With Election Day a week away, the three candidates for the Indiana’s U.S. Senate seat met on-stage for the second and final debate Tuesday at Newfields.

All three continued to follow the scripts crafted in television ads and in the prior debate. Incumbent Democrat Joe Donnelly emphasized his middle-of-the-road approach and willingness to work with both parties, Republican challenger Mike Braun stressed his real-world experience and Libertarian Lucy Brenton advocated for smaller government.

In the closely contested race, polls show that Donnelly and Braun have each traded slight leads, depending on the poll, leaving Brenton as the wild card with enough support to tip the race to one candidate or the other.

She has embraced her role of “spoiler,” saying, “Something doesn’t spoil unless it’s rotten.” 

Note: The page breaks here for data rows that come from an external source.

-- ==== Sys2Proof/Tests/Slice0.lean ====
section
/-! SUPPORT. Tests: a witness for every clause of every statement (a state and operands that meet its hypotheses, shown by
applying the statement to them), ill-formed commands that WellFormed refuses, and a few meanings on small states. -/


namespace Sys2Proof.Tests

set_option maxRecDepth 20000
set_option Elab.async false

open Sys2Proof Sys2Proof.Machine

/-- A completed command answers a next state. -/
theorem next_of {c : Instr} {s : State} {P : State → Prop} (h : Completes c s P) : ∃ t, exec c s = .next t :=
  h.elim fun t ht => ⟨t, ht.1⟩

/-- A device that has started: every object at its default, BOOT_STAGE 9. -/
def run : State := (State.reset.withBoot { held := false, stage := 10 }).set Obj.bootStage 0 9

/-- `s` with time gone by: so many ticks, and as many ns on the clock. -/
def late (n : Nat) (s : State) : State := s.withTime { s.time with ticks := n, now := n * 2 ^ 32 }

/-- `s` with a request TAKEN in mailbox slot 0. -/
def asks (q : Request) (s : State) : State := mbRequest 0 q s

/-- The host's client, by mailbox slot 0. -/
def mb : Client := { path := .mailbox 0, tag := 7 }

/-- `s` after the request was taken. -/
def took (q : Request) (s : State) : State := (asks q s).takenBy mb.path

/-- A write that waits in mailbox slot 0. -/
def writes (index sub inst : Nat) (value : List Byte) (s : State) : State := asks (writeReq 7 index sub inst value) s

/-- An event ring of `n` pages from page 0, which the device owns, with its link up. -/
def ringed (r n : Nat) (s : State) : State :=
  let s := s.withHost { s.host with linkUp := true, bollards := (List.range n).map fun i => (i, 1) }
  s.set Obj.ringPages r n

/-- A response. -/
def done : Response := respond (readReq 7 0 0 0) St.ok


theorem wit_step_command (h : Obligations.StepRunsFrontCommand) :
    step { run with pending := [.mbRelease 0] } = exec (.mbRelease 0) run :=
  (h { run with pending := [.mbRelease 0] }).1 _ _ rfl

theorem wit_step_tick (h : Obligations.StepRunsFrontCommand) :
    step run = .next (tick run) :=
  (h run).2 rfl

theorem wit_read (h : Obligations.RequestsThatOnlyReadAreAnswered) :
    ∃ t, exec (.read (.mailbox 0) (readReq 7 0x1808 0 0)) (asks (readReq 7 0x1808 0 0) run) = .next t := by
  refine ⟨_, ((h (.mailbox 0) (readReq 7 0x1808 0 0) (asks (readReq 7 0x1808 0 0) run) ⟨?_, ?_, ?_, ?_, ?_, ?_, ?_, ?_⟩).1 Obj.timeState rfl ?_ ?_ ?_).1 ?_ ?_ ?_ ?_ ?_⟩ <;> decide +kernel

theorem wit_read_seg (h : Obligations.RequestsThatOnlyReadAreAnswered) :
    ∃ t, exec (.readSeg (.mailbox 0) { opcode := 3, index := 0x5000, length := 240 }) (asks { opcode := 3, index := 0x5000, length := 240 } run) = .next t := by
  refine ⟨_, ((h (.mailbox 0) { opcode := 3, index := 0x5000, length := 240 } (asks { opcode := 3, index := 0x5000, length := 240 } run) ⟨?_, ?_, ?_, ?_, ?_, ?_, ?_, ?_⟩).1 Obj.slotEntries rfl ?_ ?_ ?_).2 ?_ ?_ ?_⟩ <;> decide +kernel

theorem wit_describe (h : Obligations.RequestsThatOnlyReadAreAnswered) :
    ∃ t, exec (.describe (.mailbox 0) { opcode := 5, index := 0x1808 }) (asks { opcode := 5, index := 0x1808 } run) = .next t := by
  refine ⟨_, ((h (.mailbox 0) { opcode := 5, index := 0x1808 } (asks { opcode := 5, index := 0x1808 } run) ⟨?_, ?_, ?_, ?_, ?_, ?_, ?_, ?_⟩).2.1 Obj.timeState rfl ?_ ?_ ?_)⟩ <;> decide +kernel

theorem wit_nop (h : Obligations.RequestsThatOnlyReadAreAnswered) :
    ∃ t, exec (.nop (.mailbox 0) { opcode := 6, index := 0 }) (asks { opcode := 6, index := 0 } run) = .next t := by
  refine ⟨_, ((h (.mailbox 0) { opcode := 6, index := 0 } (asks { opcode := 6, index := 0 } run) ⟨?_, ?_, ?_, ?_, ?_, ?_, ?_, ?_⟩).2.2 ?_ ?_ ?_)⟩ <;> decide +kernel

theorem wit_write_staged (h : Obligations.WritesAndSegmentsTakeEffect) :
    ∃ t, exec (.write (.mailbox 0) (writeReq 7 0x1100 0 127 [1])) (writes 0x1100 0 127 [1] run) = .next t := by
  refine ⟨_, ((h.1 (.mailbox 0) (writeReq 7 0x1100 0 127 [1]) Obj.portEnable (writes 0x1100 0 127 [1] run) ⟨?_, ?_, ?_, ?_, ?_, ?_, ?_, ?_⟩ ?_ rfl ?_ ?_ ?_ ?_ ?_ ?_).1 ?_)⟩ <;> decide +kernel

theorem wit_write_rw (h : Obligations.WritesAndSegmentsTakeEffect) :
    ∃ t, exec (.write (.mailbox 0) (writeReq 7 0x1205 0 127 [1, 0, 0, 0])) (writes 0x1205 0 127 [1, 0, 0, 0] run) = .next t := by
  refine ⟨_, ((h.1 (.mailbox 0) (writeReq 7 0x1205 0 127 [1, 0, 0, 0]) Obj.eeeIdleNs (writes 0x1205 0 127 [1, 0, 0, 0] run) ⟨?_, ?_, ?_, ?_, ?_, ?_, ?_, ?_⟩ ?_ rfl ?_ ?_ ?_ ?_ ?_ ?_).2.1 ?_ ?_)⟩ <;> decide +kernel

theorem wit_write_w1c (h : Obligations.WritesAndSegmentsTakeEffect) :
    ∃ t, exec (.write (.mailbox 0) (writeReq 7 0x7842 0 0 [1])) (writes 0x7842 0 0 [1] (run.set Obj.eventOverflowSticky 0 1)) = .next t := by
  refine ⟨_, ((h.1 (.mailbox 0) (writeReq 7 0x7842 0 0 [1]) Obj.eventOverflowSticky (writes 0x7842 0 0 [1] (run.set Obj.eventOverflowSticky 0 1)) ⟨?_, ?_, ?_, ?_, ?_, ?_, ?_, ?_⟩ ?_ rfl ?_ ?_ ?_ ?_ ?_ ?_).2.2 ?_ ?_)⟩ <;> decide +kernel

theorem wit_segment_first (h : Obligations.WritesAndSegmentsTakeEffect) :
    ∃ t, exec (.writeSeg (.mailbox 0) { opcode := 4, index := 0x5000, length := 4, value := [1, 2, 3, 4] }) (asks { opcode := 4, index := 0x5000, length := 4, value := [1, 2, 3, 4] } run) = .next t := by
  refine (fun ⟨_, _, h, _⟩ => ⟨_, h⟩) (h.2 (.mailbox 0) { opcode := 4, index := 0x5000, length := 4, value := [1, 2, 3, 4] } Obj.slotEntries (asks { opcode := 4, index := 0x5000, length := 4, value := [1, 2, 3, 4] } run) ⟨?_, ?_, ?_, ?_, ?_, ?_, ?_, ?_⟩ ?_ rfl ?_ ?_ ?_ ?_ ?_ ?_ ?_ ?_ ?_) <;> decide +kernel

theorem wit_segment_last (h : Obligations.WritesAndSegmentsTakeEffect) :
    ∃ t, exec (.writeSeg (.mailbox 0) { opcode := 4, last := true, index := 0x5000, length := 4, value := [1, 2, 3, 4] }) (asks { opcode := 4, last := true, index := 0x5000, length := 4, value := [1, 2, 3, 4] } run) = .next t := by
  refine (fun ⟨_, _, h, _⟩ => ⟨_, h⟩) (h.2 (.mailbox 0) { opcode := 4, last := true, index := 0x5000, length := 4, value := [1, 2, 3, 4] } Obj.slotEntries (asks { opcode := 4, last := true, index := 0x5000, length := 4, value := [1, 2, 3, 4] } run) ⟨?_, ?_, ?_, ?_, ?_, ?_, ?_, ?_⟩ ?_ rfl ?_ ?_ ?_ ?_ ?_ ?_ ?_ ?_ ?_) <;> decide +kernel

/-- Group 0x01 of port 5 (PORT_CONFIG) with a staged copy of the host's session. -/
def staged (x : GroupInst) : State := run.setGroup 0x01 5 x

theorem wit_commit_now (h : Obligations.CommitsValidateArmAndAbort) :
    ∃ t, exec (.commitNow mb 0x01 5) (writes 0x0201 1 5 [1, 0, 0, 0] (staged { state := 1, owner := 0x10000000 })) = .next t := by
  refine ⟨_, ((h.1 mb 0x01 5 137 (writes 0x0201 1 5 [1, 0, 0, 0] (staged { state := 1, owner := 0x10000000 })) ?_ ?_).1 _ rfl ?_ ?_ ?_).1 ⟨⟨?_, ?_, ?_, ?_, ?_, ?_, ?_, ?_⟩, ?_, .inl ?_⟩⟩ <;> decide +kernel

theorem wit_commit_at (h : Obligations.CommitsValidateArmAndAbort) :
    ∃ t, exec (.commitAtSchedTime mb 0x01 5) (writes 0x0201 1 5 [2, 0, 0, 0] (staged { state := 1, owner := 0x10000000, schedTime := 2 ^ 32 * 10 })) = .next t := by
  refine ⟨_, ((h.1 mb 0x01 5 137 (writes 0x0201 1 5 [2, 0, 0, 0] (staged { state := 1, owner := 0x10000000, schedTime := 2 ^ 32 * 10 })) ?_ ?_).1 _ rfl ?_ ?_ ?_).2 ⟨⟨?_, ?_, ?_, ?_, ?_, ?_, ?_, ?_⟩, ?_, .inl ?_⟩ ?_⟩ <;> decide +kernel

theorem wit_commit_validated (h : Obligations.CommitsValidateArmAndAbort) :
    ∃ t, exec (.commitValidated 0x01 5) (staged { state := 1, validating := some { scheduled := false, path := some (.mailbox 0), tag := 7 } }) = .next t := by
  refine ⟨_, ((h.1 mb 0x01 5 137 (staged { state := 1, validating := some { scheduled := false, path := some (.mailbox 0), tag := 7 } }) ?_ ?_).2 _ { scheduled := false, path := some (.mailbox 0), tag := 7 } rfl ?_ ?_).1 ?_⟩ <;> decide +kernel

theorem wit_commit_validated_at (h : Obligations.CommitsValidateArmAndAbort) :
    ∃ t, exec (.commitValidated 0x01 5) (staged { state := 1, schedTime := 2 ^ 32, validating := some { scheduled := true, path := some (.mailbox 0), tag := 7 } }) = .next t := by
  refine ⟨_, ((h.1 mb 0x01 5 137 (staged { state := 1, schedTime := 2 ^ 32, validating := some { scheduled := true, path := some (.mailbox 0), tag := 7 } }) ?_ ?_).2 _ { scheduled := true, path := some (.mailbox 0), tag := 7 } rfl ?_ ?_).2 ?_ ?_⟩ <;> decide +kernel

theorem wit_abort (h : Obligations.CommitsValidateArmAndAbort) :
    ∃ t, exec (.abort mb 0x01 5 1) (writes 0x0201 4 5 [1] (staged { state := 1, owner := 0x10000000 })) = .next t := by
  refine ⟨_, h.2 mb 0x01 5 137 (writes 0x0201 4 5 [1] (staged { state := 1, owner := 0x10000000 })) ?_ ?_ ⟨⟨?_, ?_, ?_, ?_, ?_, ?_, ?_, ?_⟩, ?_, .inl ?_⟩ ?_ ?_ ?_⟩ <;> decide +kernel

theorem wit_switchover (h : Obligations.SwitchOverActivatesStagedCopy) :
    ∃ t, exec (.commitSwitchover 0x01 5) (staged { state := 2, tc := 0 }) = .next t := by
  refine (fun ⟨_, _, _, _, h⟩ => ⟨_, h⟩) (h.1 0x01 5 (staged { state := 2, tc := 0 }) _ rfl ?_ ?_) <;> decide +kernel

theorem wit_take_staged (h : Obligations.SwitchOverActivatesStagedCopy) :
    (takeStaged 0x01 5 (run.withDict { run.dict with staged := [(addrKey 0x1100 0 5, 1)] })).getS Obj.portEnable 0 5 = 1 := by
  refine (h.2 0x01 5 0 5 1 Obj.portEnable (run.withDict { run.dict with staged := [(addrKey 0x1100 0 5, 1)] }) rfl ?_ ?_ ?_ ?_ ?_).2.1 <;> decide +kernel

theorem wit_stage_expired (h : Obligations.IdleStagingExpires) :
    ∃ t, exec (.stageExpired 0x01 5) (late (2 ^ 40) (staged { state := 1, owner := 0x10000000 })) = .next t := by
  refine (fun ⟨_, h, _⟩ => ⟨_, h⟩) (h 0x01 5 (late (2 ^ 40) (staged { state := 1, owner := 0x10000000 })) ?_ ?_ ?_ ?_) <;> decide +kernel

theorem wit_vendor_unlock (h : Obligations.VendorLevelIsUnlockedAndLocked) :
    ∃ t, exec (.vendorUnlock mb [1]) (asks (segReq 7 0x0012 0 0 [1]) run) = .next t := by
  refine ⟨_, (h mb (asks (segReq 7 0x0012 0 0 [1]) run) _ rfl).1 [1] ⟨?_, ?_, ?_, ?_, ?_, ?_, ?_, ?_⟩ ?_ ?_ (.inl ?_) ?_⟩ <;> decide +kernel

theorem wit_vendor_lock (h : Obligations.VendorLevelIsUnlockedAndLocked) :
    ∃ t, exec (.vendorLock mb 1) (writes 0x0013 0 0 [1] run) = .next t := by
  refine ⟨_, (h mb (writes 0x0013 0 0 [1] run) _ rfl).2 ⟨⟨?_, ?_, ?_, ?_, ?_, ?_, ?_, ?_⟩, ?_, .inl ?_⟩⟩ <;> decide +kernel

/-- The event log in a ring of two pages, after the start. -/
def logged : State := (ringed 20 2 run).withEvents { run.events with storing := false }

theorem wit_event_counted (h : Obligations.EventsAreCountedSignalledAndLogged) :
    (raise Ev.linkDown 40 1 0 run).getS Obj.eventCount 2 Ev.linkDown = 1 := by
  refine ((h.1 Ev.linkDown 40 1 0 1 run _ ?_ ?_ ?_ ?_ ?_ rfl).1 ?_) <;> decide +kernel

During the hour-long event, sponsored by the Indiana Debate Commission, the candidates used the forum to attack each other while spelling out their views on some of the biggest issues facing the nation.

Moderator Amna Nawaz, PBS NewsHour anchor, for the most part kept the candidates focused on the questions.

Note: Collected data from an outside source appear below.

-- ==== Sys2Proof/Machine/Step.lean ====
section
/-! DEFINITION. One step of the block, and the host's way of placing an operation word. -/

namespace Sys2Proof.Machine

/-- One step: with a request pending, the operation its select names runs as one atomic step (R7); a reserved select is
refused and changes nothing (R74). With none pending the block waits: the state is unchanged (log entry 3). -/
def step (s : State) : Host.Outcome State Fault Refusal :=
  match s.pending with
  | false => .next s
  | true =>
    match decode (.request (fetchOp s)) with
    | .ok i => exec i s
    | .error _ => .refused (.reservedOp (fetchOp s))

/-- `s` with the operation word `w` of spec/opcode_table.json presented (log entry 8). Only the select and the presentation
are set: the other operands of REQ stand. -/
def State.withFetchWord (s : State) (nbits w : Nat) : State :=
  s.placeOp (opOfTableWord nbits w)

end Sys2Proof.Machine
end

When they were asked whether they supported President Donald Trump’s policy backing Saudi Arabia after the murder of Saudi journalist Jamal Kashoggi, Donnelly and Brenton offered lengthy answers before they said they do not.

Braun used the question to attack the previous administration’s foreign policy and said Trump was restoring America’s place in the world. When pressed by Nawaz to answer the question, Braun replied that he supports Trump’s policies and believes the president will hold Saudis accountable for the murder.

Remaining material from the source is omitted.